/-! ### updStack -/

@[simp] theorem State.updStack_pending (s : State) (k : Nat) (f : StackState → StackState) : (s.updStack k f).pending = s.pending := rfl
@[simp] theorem State.updStack_pins (s : State) (k : Nat) (f : StackState → StackState) : (s.updStack k f).pins = s.pins := rfl
@[simp] theorem State.updStack_nvm (s : State) (k : Nat) (f : StackState → StackState) : (s.updStack k f).nvm = s.nvm := rfl
@[simp] theorem State.updStack_cfg (s : State) (k : Nat) (f : StackState → StackState) : (s.updStack k f).cfg = s.cfg := rfl
@[simp] theorem State.updStack_regs (s : State) (k : Nat) (f : StackState → StackState) : (s.updStack k f).regs = s.regs := rfl
@[simp] theorem State.updStack_wide (s : State) (k : Nat) (f : StackState → StackState) : (s.updStack k f).wide = s.wide := rfl
@[simp] theorem State.updStack_deferred (s : State) (k : Nat) (f : StackState → StackState) : (s.updStack k f).deferred = s.deferred := rfl
@[simp] theorem State.updStack_boot (s : State) (k : Nat) (f : StackState → StackState) : (s.updStack k f).boot = s.boot := rfl
@[simp] theorem State.updStack_clocks (s : State) (k : Nat) (f : StackState → StackState) : (s.updStack k f).clocks = s.clocks := rfl
@[simp] theorem State.updStack_time (s : State) (k : Nat) (f : StackState → StackState) : (s.updStack k f).time = s.time := rfl
@[simp] theorem State.updStack_port (s : State) (k : Nat) (f : StackState → StackState) : (s.updStack k f).port = s.port := rfl
@[simp] theorem State.updStack_sessions (s : State) (k : Nat) (f : StackState → StackState) : (s.updStack k f).sessions = s.sessions := rfl
@[simp] theorem State.updStack_nonces (s : State) (k : Nat) (f : StackState → StackState) : (s.updStack k f).nonces = s.nonces := rfl
@[simp] theorem State.updStack_held (s : State) (k : Nat) (f : StackState → StackState) : (s.updStack k f).held = s.held := rfl
@[simp] theorem State.updStack_groups (s : State) (k : Nat) (f : StackState → StackState) : (s.updStack k f).groups = s.groups := rfl
@[simp] theorem State.updStack_insts (s : State) (k : Nat) (f : StackState → StackState) : (s.updStack k f).insts = s.insts := rfl
@[simp] theorem State.updStack_activations (s : State) (k : Nat) (f : StackState → StackState) : (s.updStack k f).activations = s.activations := rfl
@[simp] theorem State.updStack_contexts (s : State) (k : Nat) (f : StackState → StackState) : (s.updStack k f).contexts = s.contexts := rfl
@[simp] theorem State.updStack_reqs (s : State) (k : Nat) (f : StackState → StackState) : (s.updStack k f).reqs = s.reqs := rfl
@[simp] theorem State.updStack_ended (s : State) (k : Nat) (f : StackState → StackState) : (s.updStack k f).ended = s.ended := rfl
@[simp] theorem State.updStack_accepted (s : State) (k : Nat) (f : StackState → StackState) : (s.updStack k f).accepted = s.accepted := rfl
@[simp] theorem State.updStack_spill (s : State) (k : Nat) (f : StackState → StackState) : (s.updStack k f).spill = s.spill := rfl
@[simp] theorem State.updStack_mem (s : State) (k : Nat) (f : StackState → StackState) : (s.updStack k f).mem = s.mem := rfl
@[simp] theorem State.updStack_poison (s : State) (k : Nat) (f : StackState → StackState) : (s.updStack k f).poison = s.poison := rfl
@[simp] theorem State.updStack_cores (s : State) (k : Nat) (f : StackState → StackState) : (s.updStack k f).cores = s.cores := rfl
@[simp] theorem State.updStack_engines (s : State) (k : Nat) (f : StackState → StackState) : (s.updStack k f).engines = s.engines := rfl
@[simp] theorem State.updStack_arrays (s : State) (k : Nat) (f : StackState → StackState) : (s.updStack k f).arrays = s.arrays := rfl
@[simp] theorem State.updStack_fabric (s : State) (k : Nat) (f : StackState → StackState) : (s.updStack k f).fabric = s.fabric := rfl
@[simp] theorem State.updStack_usher (s : State) (k : Nat) (f : StackState → StackState) : (s.updStack k f).usher = s.usher := rfl
@[simp] theorem State.updStack_basin (s : State) (k : Nat) (f : StackState → StackState) : (s.updStack k f).basin = s.basin := rfl
@[simp] theorem State.updStack_ctxView (s : State) (k : Nat) (f : StackState → StackState) : (s.updStack k f).ctxView = s.ctxView := rfl
@[simp] theorem State.updStack_calOrder (s : State) (k : Nat) (f : StackState → StackState) : (s.updStack k f).calOrder = s.calOrder := rfl
@[simp] theorem State.updStack_loadIndex (s : State) (k : Nat) (f : StackState → StackState) : (s.updStack k f).loadIndex = s.loadIndex := rfl
@[simp] theorem State.updStack_startupDone (s : State) (k : Nat) (f : StackState → StackState) : (s.updStack k f).startupDone = s.startupDone := rfl
@[simp] theorem State.updStack_thermal (s : State) (k : Nat) (f : StackState → StackState) : (s.updStack k f).thermal = s.thermal := rfl
@[simp] theorem State.updStack_probe (s : State) (k : Nat) (f : StackState → StackState) : (s.updStack k f).probe = s.probe := rfl
@[simp] theorem State.updStack_sec (s : State) (k : Nat) (f : StackState → StackState) : (s.updStack k f).sec = s.sec := rfl
@[simp] theorem State.updStack_recorder (s : State) (k : Nat) (f : StackState → StackState) : (s.updStack k f).recorder = s.recorder := rfl
@[simp] theorem State.updStack_out (s : State) (k : Nat) (f : StackState → StackState) : (s.updStack k f).out = s.out := rfl
@[simp] theorem State.updStack_wire (s : State) (k : Nat) (f : StackState → StackState) : (s.updStack k f).wire = s.wire := rfl
@[simp] theorem State.updStack_fresh (s : State) (k : Nat) (f : StackState → StackState) : (s.updStack k f).fresh = s.fresh := rfl
@[simp] theorem State.updStack_switching (s : State) (k : Nat) (f : StackState → StackState) : (s.updStack k f).switching = s.switching := rfl
@[simp] theorem State.updStack_resetCause (s : State) (k : Nat) (f : StackState → StackState) : (s.updStack k f).resetCause = s.resetCause := rfl
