def wTop : List Byte :=
  Crypto.climb (List.replicate 16 0) 20 (2 ^ 20) (List.replicate 640 0)
    (Crypto.sha256 (List.replicate 16 0 ++ Crypto.bytesBE 4 (2 ^ 20) ++ [0x82, 0x82] ++ wLeaf))

def wVendor : List Byte := [0, 0, 0, 8, 0, 0, 0, 3] ++ List.replicate 16 0 ++ wTop

theorem wTop_length : wTop.length = 32 := w_climb _ _ _ _ _ (w_sha256 _)

theorem w_flatMap_length (f : Nat → List Byte) (hf : ∀ x, (f x).length = 32) (l : List Nat) :
    (l.flatMap f).length = 32 * l.length := by
  induction l with
  | nil => rfl
  | cons x l ih => rw [List.flatMap_cons, List.length_append, hf, ih, List.length_cons]; omega

def wOts (msg : List Byte) : List Byte :=
  [0, 0, 0, 3] ++ List.replicate 32 0 ++ (List.range 67).flatMap (fun k => wLink ((wDigits msg).getD k 0) k)

theorem wOts_length (msg : List Byte) : (wOts msg).length = 2180 := by
  simp only [wOts, List.length_append, w_flatMap_length _ (fun k => wLink_length _ k), List.length_range]
  rfl

theorem wSignOf_length (msg : List Byte) : (wSignOf msg).length = 2828 := by
  have e : wSignOf msg = List.replicate 4 0 ++ wOts msg ++ ([0, 0, 0, 8] ++ List.replicate 640 0) := rfl
  rw [e, List.length_append, List.length_append, wOts_length]
  simp only [List.length_append, List.length_replicate, List.length_cons, List.length_nil]

theorem wOts_candidate (msg : List Byte) :
    Crypto.otsCandidate (List.replicate 16 0) (List.replicate 4 0) (wOts msg) msg = wLeaf := by
  have e1 : Crypto.slice (wOts msg) 4 32 = List.replicate 32 0 := rfl
  have e2 : ∀ k, k < 67 → Crypto.slice (wOts msg) (36 + 32 * k) 32 = wLink ((wDigits msg).getD k 0) k := by
    intro k hk
    have := w_flat (fun k => wLink ((wDigits msg).getD k 0) k) (fun k => wLink_length _ k) (List.range 67) k
      (by simpa using hk)
    rw [List.getElem_range] at this
    rw [← this]
    unfold Crypto.slice
    rw [← List.drop_drop]
    rfl
  unfold Crypto.otsCandidate wLeaf
  simp only [e1]
  congr 2
  rw [List.flatMap_def, List.flatMap_def]
  congr 1
  apply List.map_congr_left
  intro k hk
  have hd := wDigits_le msg k
  rw [e2 k (List.mem_range.mp hk)]
  have := w_chain (List.replicate 16 0) (List.replicate 4 0) (Crypto.bytesBE 2 k) ((wDigits msg).getD k 0)
    (15 - (wDigits msg).getD k 0) 0 (List.replicate 32 0)
  rw [Nat.add_sub_cancel' hd, Nat.zero_add] at this
  exact this.symm

theorem wVendor_length : wVendor.length = 56 := by simp [wVendor, wTop_length]

theorem wVendor_signs (msg : List Byte) : Crypto.lmsVerify wVendor (wSignOf msg) msg = true := by
  have s : wSignOf msg = List.replicate 4 0 ++ wOts msg ++ ([0, 0, 0, 8] ++ List.replicate 640 0) := rfl
  have e1 : Crypto.slice wVendor 8 16 = List.replicate 16 0 := rfl
  have e2 : Crypto.slice wVendor 24 32 = wTop := by
    show List.take 32 wTop = wTop
    exact List.take_of_length_le (Nat.le_of_eq wTop_length)
  have e3 : Crypto.natBE (Crypto.slice wVendor 0 4) = 8 := rfl
  have e4 : Crypto.natBE (Crypto.slice wVendor 4 4) = 3 := rfl
  have e5 : Crypto.slice (wSignOf msg) 0 4 = List.replicate 4 0 := rfl
  have e6 : Crypto.slice (wSignOf msg) 4 2180 = wOts msg := by
    show List.take 2180 (wOts msg ++ _) = wOts msg
    exact List.take_left' (wOts_length msg)
  have d : (wSignOf msg).drop 2184 = [0, 0, 0, 8] ++ List.replicate 640 0 := by
    rw [s]
    exact List.drop_left' (by rw [List.length_append, wOts_length]; rfl)
  have e7 : Crypto.slice (wSignOf msg) 2188 640 = List.replicate 640 0 := by
    unfold Crypto.slice
    rw [show 2188 = 2184 + 4 from rfl, ← List.drop_drop, d]
    decide +kernel
  have e8 : Crypto.natBE (Crypto.slice (wSignOf msg) 2184 4) = 8 := by
    unfold Crypto.slice
    rw [d]
    rfl
  have e9 : Crypto.natBE (Crypto.slice (wSignOf msg) 4 4) = 3 := rfl
  have n0 : Crypto.natBE (List.replicate 4 0) = 0 := by decide
  unfold Crypto.lmsVerify
  simp only [e1, e2, e3, e4, e5, e6, e7, e8, e9, n0, wSignOf_length, wVendor_length, wOts_candidate, Bool.true_and,
    beq_self_eq_true, Nat.add_zero]
  exact Bool.and_eq_true_iff.mpr ⟨by decide, beq_self_eq_true wTop⟩
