/-- Settles O3: in each branch of the decoder, class and sub-opcode say of every row before the instruction's own that the word
does not lie in it. -/
theorem decoderAgreesWithOpcodeMap : Obligations.DecoderAgreesWithOpcodeMap := by
  intro w
  unfold decode
  split
  case h_1 hc => exact firstMatch_opcodeMap_class0 hc
  case h_6 hc | h_10 hc =>
    split <;> simp [opcodeMap, opcodeMapLow, opcodeMapMid, opcodeMapHigh, firstMatch, *]
  case h_9 hc => exact firstMatch_opcodeMap_class8 hc
  case h_15 hc => exact firstMatch_opcodeMap_classE hc
  case h_16 =>
    have hlt := fieldC_lt w
    simp only [imp_false] at *
    exact firstMatch_opcodeMap_classF (by omega)
  case h_2 hc | h_3 hc | h_4 hc | h_5 hc | h_7 hc | h_8 hc => simp [opcodeMap, opcodeMapLow, firstMatch, hc]
  case h_11 hc | h_12 hc | h_13 hc | h_14 hc => simp [opcodeMap, opcodeMapLow, opcodeMapMid, firstMatch, hc]

/-! ## The words of a row -/

/-- The first match is the row that the word lies in where it lies in no row before that one. -/
theorem firstMatch_eq_getElem {w : Word} : ∀ {l : List OpcodeRow} {k : Nat} (hk : k < l.length), (l[k]).hits w = true →
    (∀ j (hj : j < k), (l[j]).hits w = false) → firstMatch l w = some ((l[k]).2.2 w)
  | [], _, hk, _, _ => absurd hk (Nat.not_lt_zero _)
  | _ :: _, 0, _, hhit, _ => if_pos hhit
  | r :: rest, k + 1, hk, hhit, hbefore => by
    have hr : r.hits w = false := hbefore 0 k.succ_pos
    have ih := firstMatch_eq_getElem (Nat.lt_of_succ_lt_succ hk) hhit
      fun j hj => hbefore (j + 1) (Nat.succ_lt_succ hj)
    simp only [firstMatch, hr, Bool.false_eq_true, if_false, List.getElem_cons_succ]
    exact ih

/-- Every word of a row other than SYS and the catch-all decodes to the instruction of that row (R74). -/
theorem rowDecodes_opcodeMap (k : Nat) (hlt : k < opcodeMap.length) (hk : k ≠ 2 ∧ k ≠ 35) :
    Machine.RowDecodes (opcodeMap[k]).1 (opcodeMap[k]).2.1 (opcodeMap[k]).2.2 := by
  intro w hw
  have hhit : (opcodeMap[k]).hits w = true := beq_iff_eq.mpr hw
  have hbefore (j : Nat) (hj : j < k) : (opcodeMap[j]).hits w = false := by
    by_contra hne
    have hj' : (opcodeMap[j]).hits w = true := Bool.eq_true_of_not_eq_false hne
    obtain h35 | ⟨h2, -⟩ := opcodeRowsOverlapOnlyAsListed ⟨j, hj.trans hlt⟩ ⟨k, hlt⟩ w hj hj' hhit
    · exact hk.2 h35
    · exact hk.1 h2
  exact Option.some.inj ((decoderAgreesWithOpcodeMap w).symm.trans (firstMatch_eq_getElem hlt hhit hbefore))

/-- Settles O5: each word lies in the row named, but for the words of SYS and of the catch-all, whose branch is evaluated. -/
theorem sampleWordsDecode : Obligations.SampleWordsDecode :=
  ⟨rowDecodes_opcodeMap 0 (by decide) (by decide) _ rfl, rowDecodes_opcodeMap 1 (by decide) (by decide) _ rfl, rfl,
    rowDecodes_opcodeMap 4 (by decide) (by decide) _ rfl, rowDecodes_opcodeMap 5 (by decide) (by decide) _ rfl,
    rowDecodes_opcodeMap 7 (by decide) (by decide) _ rfl, rowDecodes_opcodeMap 15 (by decide) (by decide) _ rfl,
    rowDecodes_opcodeMap 23 (by decide) (by decide) _ rfl, rowDecodes_opcodeMap 25 (by decide) (by decide) _ rfl,
    rowDecodes_opcodeMap 32 (by decide) (by decide) _ rfl, rfl⟩

end Sys2Proof

/-! PROOFS. The execute cycle: the word a placed fetch reads, the fetch beyond memory, the moves while not Running, and which
instructions, events and steps answer a next state. -/

namespace Sys2Proof.Machine

/-! ## The no-ops -/

/-- A word of class 0 other than those of CLS and RET is SYS (R73, R75). -/
theorem decode_of_class0 {w : Word} (hc : fieldC w = 0x0) (hcls : w ≠ 0x00E0#16) (hret : w ≠ 0x00EE#16) :
    decode w = .sys (fieldNNN w) := by
  simp only [decode, hc, decode0, if_neg hcls, if_neg hret]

= = = = = = =

EXERCISE PROMPT
Lines with "other" in them are what the answer must contain; copy each from the records above.

EXERCISE SOLUTION
/-- Every word of a row other than SYS and the catch-all decodes to the instruction of that row (R74). -/
/-- A word of class 0 other than those of CLS and RET is SYS (R73, R75). -/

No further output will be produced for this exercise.